Nephron loss initiates compensatory hemodynamic and cellular effects on the remaining nephrons. Increases in single nephron glomerular filtration rate and tubular flow rate exert higher fluid shear stress (FSS) on tubules. In principal cell (PC) culture models FSS induces ERK, and ERK is implicated in the regulation of transepithelial sodium (Na) transport, as well as, proliferation. Thus, we hypothesize that high tubular flow and FSS mediate ERK activation in the cortical collecting duct (CCD) of solitary kidney which regulates amiloride sensitive Na transport and affects CCD cell number. Immunoblotting of whole kidney protein lysate was performed to determine phospho-ERK (pERK) expression. Next, sham and unilateral nephrectomized mice were stained with anti-pERK antibodies, and dolichos biflorus agglutinin (DBA) to identify PCs with pERK. Murine PCs (mpkCCD) were grown on semi-permeable supports under static, FSS, and FSS with U0126 (a MEK1/2 inhibitor) conditions to measure the effects of FSS and ERK inhibition on amiloride sensitive Na short circuit current (). pERK abundance was greater in kidney lysate of unilateral vs. sham nephrectomies. The total number of cells in CCD and pERK positive PCs increased in nephrectomized mice (9.3 ± 0.4 vs. 6.1 ± 0.2 and 5.1 ± 0.5 vs. 3.6 ± 0.3 cell per CCD nephrectomy vs. sham, respectively, > 6 per group, < 0.05). However, Ki67, a marker of proliferation, did not differ by immunoblot or immunohistochemistry in nephrectomy samples at 1 month compared to sham.
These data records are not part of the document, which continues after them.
/-- Input `e` of machine `m` is pending for a step at the sample instant `now`, its transition from the present state VALID (R28, R99,
R100). -/
abbrev MmPends (s : State) (now m e : Nat) : Prop :=
  (∃ v ∈ s.mmq, v.at_ + 200 ≤ now ∧ (tabWord s m (e + 1)).getLsbD 31 = true ∧ bitsOf (tabWord s m (e + 1)) 0 8 = v.code % 256 ∧
    bitsOf (tabWord s m (e + 1)) 8 8 = v.inst % 256 ∧ bitsOf (tabWord s m (e + 1)) 16 8 = v.block) ∧
  (tabByte s m (0x24 + 8 * (s.mm m).st + e)).testBit 7 = true

/-- The boundary that comes next has nothing to apply but what an impression always does: impressions run, no commit, RUN request,
essence restore or scheduled action waits. -/
abbrev PlainBoundary (s : State) : Prop :=
  s.sys.running = true ∧ s.quo.pending = none ∧ s.quo.implicit = [] ∧ s.sys.runReq = false ∧ s.mot.restored = false ∧
    ∀ i : Fin 64, fget s F.SCH_STAT_STATE i ≠ 1 ∧ (s.schE i).pend = []

/-- The boundary that comes next is a servo-period boundary (R26). -/
abbrev ServoNext (s : State) : Prop := (if s.sys.first then s.sys.imp + 1 else s.sys.imp) % 2 ^ 32 % max 1 (fget s F.SYS_IMP_CFG_NP) = 0

/-- No command of an accord or a path group waits. -/
abbrev NoLawCmd (s : State) : Prop := (∀ a : Fin 16, (s.acd a).pend = none) ∧ ∀ g : Fin 8, (s.pth g).pend = none

/-- No accord but those in `as` and no path group moves an axis, and no command waits. -/
abbrev OnlyAccords (s : State) (as : List Nat) : Prop :=
  NoLawCmd s ∧ (∀ m : Fin 32, (s.prf m).pend = none) ∧ (∀ a : Fin 16, a.val ∉ as → fget s F.ACD_STATUS_STATE a = 0) ∧
    ∀ g : Fin 8, fget s F.PTH_STATUS_STATE g = 0

/-- CMDRES of a profile command `c` that is admitted in RUN in state `st`, with a limit of the unit 0 or none (R246). -/
abbrev cmdResult (zero : Bool) (st c : Nat) : Nat :=
  if c = 6 then (if st = 0 then 5 else 1)
  else if c = 5 then (if st = 0 then 6 else if st ≤ 3 then 1 else if st = 4 then 2 else 3)
  else if 5 ≤ st then 3
  else if st ≠ 0 then 2
  else if zero = true then 4
  else 1

/-- Impressions run and track `k` is the enabled track; its movers are `ms`, and it is open. -/
abbrev OpenTrack (s : State) (k : Fin 8) (ms : List Nat) : Prop :=
  s.sys.running = true ∧ (∀ i : Fin 8, flag s F.SYS_TRK_CFG_EN i = decide (i = k)) ∧ moversOf s k = ms ∧ flag s F.SYS_TRK_CFG_CLOSED k = false

/-- The record of mover `m` as the track unit finds it (R220, R223). -/
abbrev recOf (s : State) (k : Fin 8) (m : Nat) : MovRec := (readRec k m s).1

/-- Where segment `j` of track `k` ends (R222). -/
abbrev segEnd (s : State) (k : Fin 8) (j : Nat) : Int :=
  if j + 1 = nseg s k then (segOf s k j).b + nget s.trk.lastLen k else (segOf s k (j + 1)).b

/-- The overlap ℓ_j of segment `j` with an array whose lower end is `q` (R224), on an open track. -/
abbrev ellOf (s : State) (k : Fin 8) (j : Nat) (q : Int) : Nat :=
  (min (segEnd s k j) (q + fget s F.SYS_TRK_LA_VAL k) - max (segOf s k j).b q).toNat

/-- The array is near segment `j` (R226). -/
abbrev nearOf (s : State) (k : Fin 8) (j : Nat) (q : Int) : Prop :=
  ellOf s k j q ≠ 0 ∨ (segOf s k j).b - (q + fget s F.SYS_TRK_LA_VAL k) ≤ fget s F.SYS_TRK_APPR_VAL k ∧ q - segEnd s k j ≤ fget s F.SYS_TRK_APPR_VAL k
Next, amiloride sensitive in static mpkCCD cells was 25.3 ± 1.7 μA/cm ( = 21), but after exposure to 24 h of FSS the increased to 41.4 ± 2.8 μA/cm ( = 22; < 0.01) and returned to 19.1 ± 2.1 μA/cm ( = 18, < 0.01) upon treatment with U0126. Though FSS did not alter α- or γ-ENaC expression in mpkCCD cells, γ-ENaC was reduced in U0126 treated cells. In conclusion, pERK increases in whole kidney and, specifically, CCD cells after nephrectomy, but pERK was not associated with active proliferation at 1-month post-nephrectomy. studies suggest high tubular flow induces ERK dependent ENaC Na absorption and may play a critical role in Na balance post-nephrectomy.
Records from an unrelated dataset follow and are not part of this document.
theorem accOf_bodyLim (he : a.errs = []) : ((bodyLim a s).plt a.plt).accOf a.ad.toNat =
    if ((s.plt a.plt).accOf a.ad.toNat).frz then (s.plt a.plt).accOf a.ad.toNat
    else ⟨BitVec.ofInt 56 (limited a s), decide (limited a s ≠ accVal a a.ad.toNat s), false⟩ := by
  have hwrote : ((accWrite false a a.ad.toNat (limited a s) (readXY true a (readXY false a s).2).2).plt a.plt).accOf a.ad.toNat =
      accAfter false ((s.plt a.plt).accOf a.ad.toNat) (limited a s) := by
    rw [accOf_accWrite, if_pos rfl, (readXY_run he).accs]
  by_cases hf : ((s.plt a.plt).accOf a.ad.toNat).frz = true
  · rw [bodyLim_frozen he hf, hwrote, if_pos hf, accAfter_frozen ⟨hf, rfl⟩]
  · obtain ⟨hlo, hhi⟩ := limited_mem (s := s) he
    rw [bodyLim_free he hf, if_neg hf, limFlag, plt_modPlt_self, accOf_setAcc, if_pos rfl, hwrote,
      accAfter_within (fun h => hf h.1) (by omega) (by omega)]

/-- The value that LUT interpolates, from the index and the fraction that X gives (R88). -/
def lutVal (a : Srt) (s : State) : Int :=
  let n := a.md.toNat + 4
  let u := (readXY false a s).1 % 2 ^ 24
  let i := (u / 2 ^ (24 - n)).toNat
  let f := u / 2 ^ (16 - n) % 256
  let b := coefAddr (s.plt a.plt) a.cf
  let t0 := ((s.plt a.plt).cword (b + i)).toInt
  let t1 := ((s.plt a.plt).cword (b + i + 1)).toInt
  (t0 * 256 + (t1 - t0) * f) * 2 ^ 15

theorem bodyLut_eq (he : a.errs = []) : bodyLut a s =
    accWrite true a a.ad.toNat (lutVal a s) (modPlt (readXY false a s).2 a.plt (fun p => coefStep p a.cf)) := by
  have hidx (k : Nat) : ((readXY false a s).1 % 2 ^ 24 / 2 ^ k).toNat = unsgn 24 (readXY false a s).1 / 2 ^ k := by
    rw [← natCast_unsgn]
    norm_cast
  have hfrac (k : Nat) : (readXY false a s).1 % 2 ^ 24 / 2 ^ k % 256 = ((unsgn 24 (readXY false a s).1 / 2 ^ k % 256 : Nat) : Int) := by
    rw [← natCast_unsgn]
    norm_cast
  unfold bodyLut lutVal
  dsimp only
  rw [readCAt_eq he, readCAt_eq he, (readX_run he).cword, (readX_run he).ptr.coefAddr, hidx, hfrac]
  dsimp only
  congr 1
  ring

/-- Settles O21: MAC and LUT read their operands and end in accumulator writes, LIM in one that cannot saturate and the flag C. -/
theorem sortsMultiply : Obligations.SortsMultiply := by
  refine ⟨fun s a h hm => ?xc, fun s a h hm => ?yc, fun s a h hm => ?xy, fun s a h => ?dual, fun s a h => ?lim, fun s a h => ?lut⟩
  case xc => exact goes_accWrite h (by decide) rfl (bodyMac_xc (issued_noErr h) hm) (readXC_run (issued_noErr h))
  case yc => exact goes_accWrite h (by decide) rfl (bodyMac_yc (issued_noErr h) hm) (readYC_run (issued_noErr h))
  case xy => exact goes_accWrite h (by decide) rfl (bodyMac_xy (issued_noErr h) hm) (readXY_run (issued_noErr h))
  case dual =>
    obtain ⟨hmode, hneg, hclr⟩ := dual_mode a.md
    refine goes_issued h (by decide) rfl ?_
    rw [← hneg, ← hclr]
    rw [show sortBody 1 { a with md := a.md ||| 3#4 } s = _ from bodyMac_dual (issued_noErr h) hmode]
    exact (readXYC_run (issued_noErr h)).wroteBoth (partner_ne _) rfl
  case lim =>
    refine goes_issued h (by decide) rfl ⟨?_, (bodyLim_run (issued_noErr h)).accOnly⟩
    rw [seqTo_plt]
    exact accOf_bodyLim (issued_noErr h)
  case lut => exact goes_accWrite h (by decide) rfl (bodyLut_eq (issued_noErr h)) (readX_run (issued_noErr h)).stepC

end Sys2Proof.Machine
end

section
/-! Sorts that store words and that set pointers (O23). -/

namespace Sys2Proof.Machine
open Sys2Proof.Claims

variable {s u : State} {a : Srt} {op : Nat} {ins : Instr} {x y c : Bool} {w v : W24}

/-! ### Stores and moves (R82, R85, R87) -/

/-- An issued sort that stores at XF, at YF, or at both. -/
theorem goes_storeX (hi : Issued op a s) (hop : op ≠ 0x14 ∧ op ≠ 0x15) (hexec : exec ins s = .next (issue op a s))
    (hr : WordRun a x y c (some w) none s (sortBody op a s)) :
    Goes ins s (fun t => (fldMode a.xf ≠ 3 → (t.plt a.plt).word false (dataAddr (s.plt a.plt) false a.xf) = w) ∧
      WordOnly s t a (fldMode a.xf != 3) false) :=
  goes_issued hi hop hexec ⟨hr.storedX, hr.wordOnly⟩

theorem goes_storeY (hi : Issued op a s) (hop : op ≠ 0x14 ∧ op ≠ 0x15) (hexec : exec ins s = .next (issue op a s))
    (hr : WordRun a x y c none (some w) s (sortBody op a s)) :
    Goes ins s (fun t => (fldMode a.yf ≠ 3 → (t.plt a.plt).word true (dataAddr (s.plt a.plt) true a.yf) = w) ∧
      WordOnly s t a false (fldMode a.yf != 3)) :=
  goes_issued hi hop hexec ⟨hr.storedY, hr.wordOnly⟩

theorem goes_storeXY (hi : Issued op a s) (hop : op ≠ 0x14 ∧ op ≠ 0x15) (hexec : exec ins s = .next (issue op a s))
    (hr : WordRun a x y c (some w) (some v) s (sortBody op a s)) :
    Goes ins s (fun t => (fldMode a.xf ≠ 3 → (t.plt a.plt).word false (dataAddr (s.plt a.plt) false a.xf) = w) ∧
      (fldMode a.yf ≠ 3 → (t.plt a.plt).word true (dataAddr (s.plt a.plt) true a.yf) = v) ∧
      WordOnly s t a (fldMode a.xf != 3) (fldMode a.yf != 3)) :=
  goes_issued hi hop hexec ⟨hr.storedX, hr.storedY, hr.wordOnly⟩

theorem bodyStx_run : WordRun a true false false (some (storedWord (accVal a a.ad.toNat s) a.md)) none s (bodyStx a s) :=
  ReadRun.refl.wordRun.storeX (storeFed_storedAt false a a.ad.toNat s)

theorem bodySty_run : WordRun a false true false none (some (storedWord (accVal a a.ad.toNat s) a.md)) s (bodySty a s) :=
  ReadRun.refl.wordRun.storeY (storeFed_storedAt true a a.ad.toNat s)

theorem bodyStxy_run : WordRun a true true false (some (storedWord (accVal a a.ad.toNat s) a.md))
    (some (storedWord (accVal a (a.ad.toNat ^^^ 1) s) a.md)) s (bodyStxy a s) := by
  have hx : WordRun a true false false _ none s (storeFed false a a.ad.toNat s) := bodyStx_run
  rw [← hx.accVal (a.ad.toNat ^^^ 1)]
  exact hx.storeY (storeFed_storedAt true a (a.ad.toNat ^^^ 1) _)

/-- The content of A[AD] held to 48 bits, and the state in which DST stores its halves: STSAT is set when it was outside. -/
def dstVal (a : Srt) (s : State) : Int := clampInt (-(2 ^ 47)) (2 ^ 47 - 1) (accVal a a.ad.toNat s)
def dstNoted (a : Srt) (s : State) : State := if dstVal a s = accVal a a.ad.toNat s then s else raiseFlag s F.PLT_STATUS_STSAT a.plt

theorem dstNoted_only : PltOnly s (dstNoted a s) a.plt := by
  unfold dstNoted
  split_ifs
  · exact pltOnly_refl
  · exact pltOnly_raiseFlag (.inl rfl)

theorem dstNoted_plt : (dstNoted a s).plt a.plt = s.plt a.plt := by
  unfold dstNoted
  split_ifs <;> rfl

theorem bodyDst_run : WordRun a true true false (some (BitVec.ofInt 24 (dstVal a s / 2 ^ 24))) (some (BitVec.ofInt 24 (dstVal a s))) s
    (bodyDst a s) :=
  (ReadRun.refl.wordRun.storeX ((storeXY_storedAt false a _ _).after dstNoted_only dstNoted_plt)).storeY (storeXY_storedAt true a _ _)

theorem bodyMov_xy (he : a.errs = []) (hm : a.md.toNat % 4 = 0) :
    WordRun a true true false (some (BitVec.ofInt 24 (readXY true a s).1)) none s (bodyMov a s) := by
  unfold bodyMov
  rw [hm]
  exact (ReadRun.refl.readY he).wordRun.storeX (storeXY_storedAt false a _ _)

theorem bodyMov_yx (he : a.errs = []) (hm : a.md.toNat % 4 = 1) :
    WordRun a true true false none (some (BitVec.ofInt 24 (readXY false a s).1)) s (bodyMov a s) := by
  unfold bodyMov
  rw [hm]
  exact (ReadRun.refl.readX he).wordRun.storeY (storeXY_storedAt true a _ _)

theorem bodyMov_xc (he : a.errs = []) (hm : a.md.toNat % 4 = 2) :
    WordRun a true false true (some (BitVec.ofInt 24 (readC a s).1)) none s (bodyMov a s) := by
  unfold bodyMov
  rw [hm]
  exact (ReadRun.refl.readC he).wordRun.storeX (storeXY_storedAt false a _ _)

theorem bodyMov_yc (he : a.errs = []) (hm : a.md.toNat % 4 = 3) :
    WordRun a false true true none (some (BitVec.ofInt 24 (readC a s).1)) s (bodyMov a s) := by
  unfold bodyMov
  rw [hm]
  exact (ReadRun.refl.readC he).wordRun.storeY (storeXY_storedAt true a _ _)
肾单位丢失会引发对剩余肾单位的代偿性血流动力学和细胞效应。单个肾单位肾小球滤过率和肾小管流速的增加会对肾小管施加更高的流体剪切力(FSS)。在主细胞(PC)培养模型中,FSS可诱导细胞外信号调节激酶(ERK),并且ERK参与跨上皮钠(Na)转运的调节以及细胞增殖。因此,我们推测高肾小管流速和FSS介导孤肾皮质集合管(CCD)中ERK的激活,这调节了氨氯地平敏感的Na转运并影响CCD细胞数量。对全肾蛋白裂解物进行免疫印迹以确定磷酸化ERK(pERK)的表达。接下来,用抗pERK抗体和双花扁豆凝集素(DBA)对假手术和单侧肾切除的小鼠进行染色,以鉴定具有pERK的主细胞。将小鼠主细胞(mpkCCD)在静态、FSS以及添加U0126(一种MEK1/2抑制剂)的FSS条件下培养于半透膜支架上,以测量FSS和ERK抑制对氨氯地平敏感的Na短路电流()的影响。单侧肾切除组肾脏裂解物中pERK的丰度高于假手术组。肾切除小鼠的CCD中细胞总数和pERK阳性主细胞增加(分别为每CCD肾切除组9.3±0.4个细胞与假手术组6.1±0.2个细胞,以及5.1±0.5个细胞与3.6±0.3个细胞,每组n>6,P<0.05)。然而,增殖标志物Ki67在肾切除术后1个月的样本中通过免疫印迹或免疫组织化学检测与假手术组相比并无差异。接下来,静态mpkCCD细胞中氨氯地平敏感的为25.3±1.7μA/cm²(n=21),但在暴露于FSS 24小时后增加至41.4±2.8μA/cm²(n=22;P<0.01),在用U0126处理后恢复至19.1±2.1μA/cm²(n=18,P<0.01)。虽然FSS未改变mpkCCD细胞中α-或γ-ENaC的表达,但γ-ENaC在U0126处理的细胞中减少。总之,肾切除术后全肾尤其是CCD细胞中的pERK增加,但肾切除术后1个月pERK与活跃增殖无关。研究表明高肾小管流速诱导ERK依赖的ENaC钠吸收,可能在肾切除术后的钠平衡中起关键作用。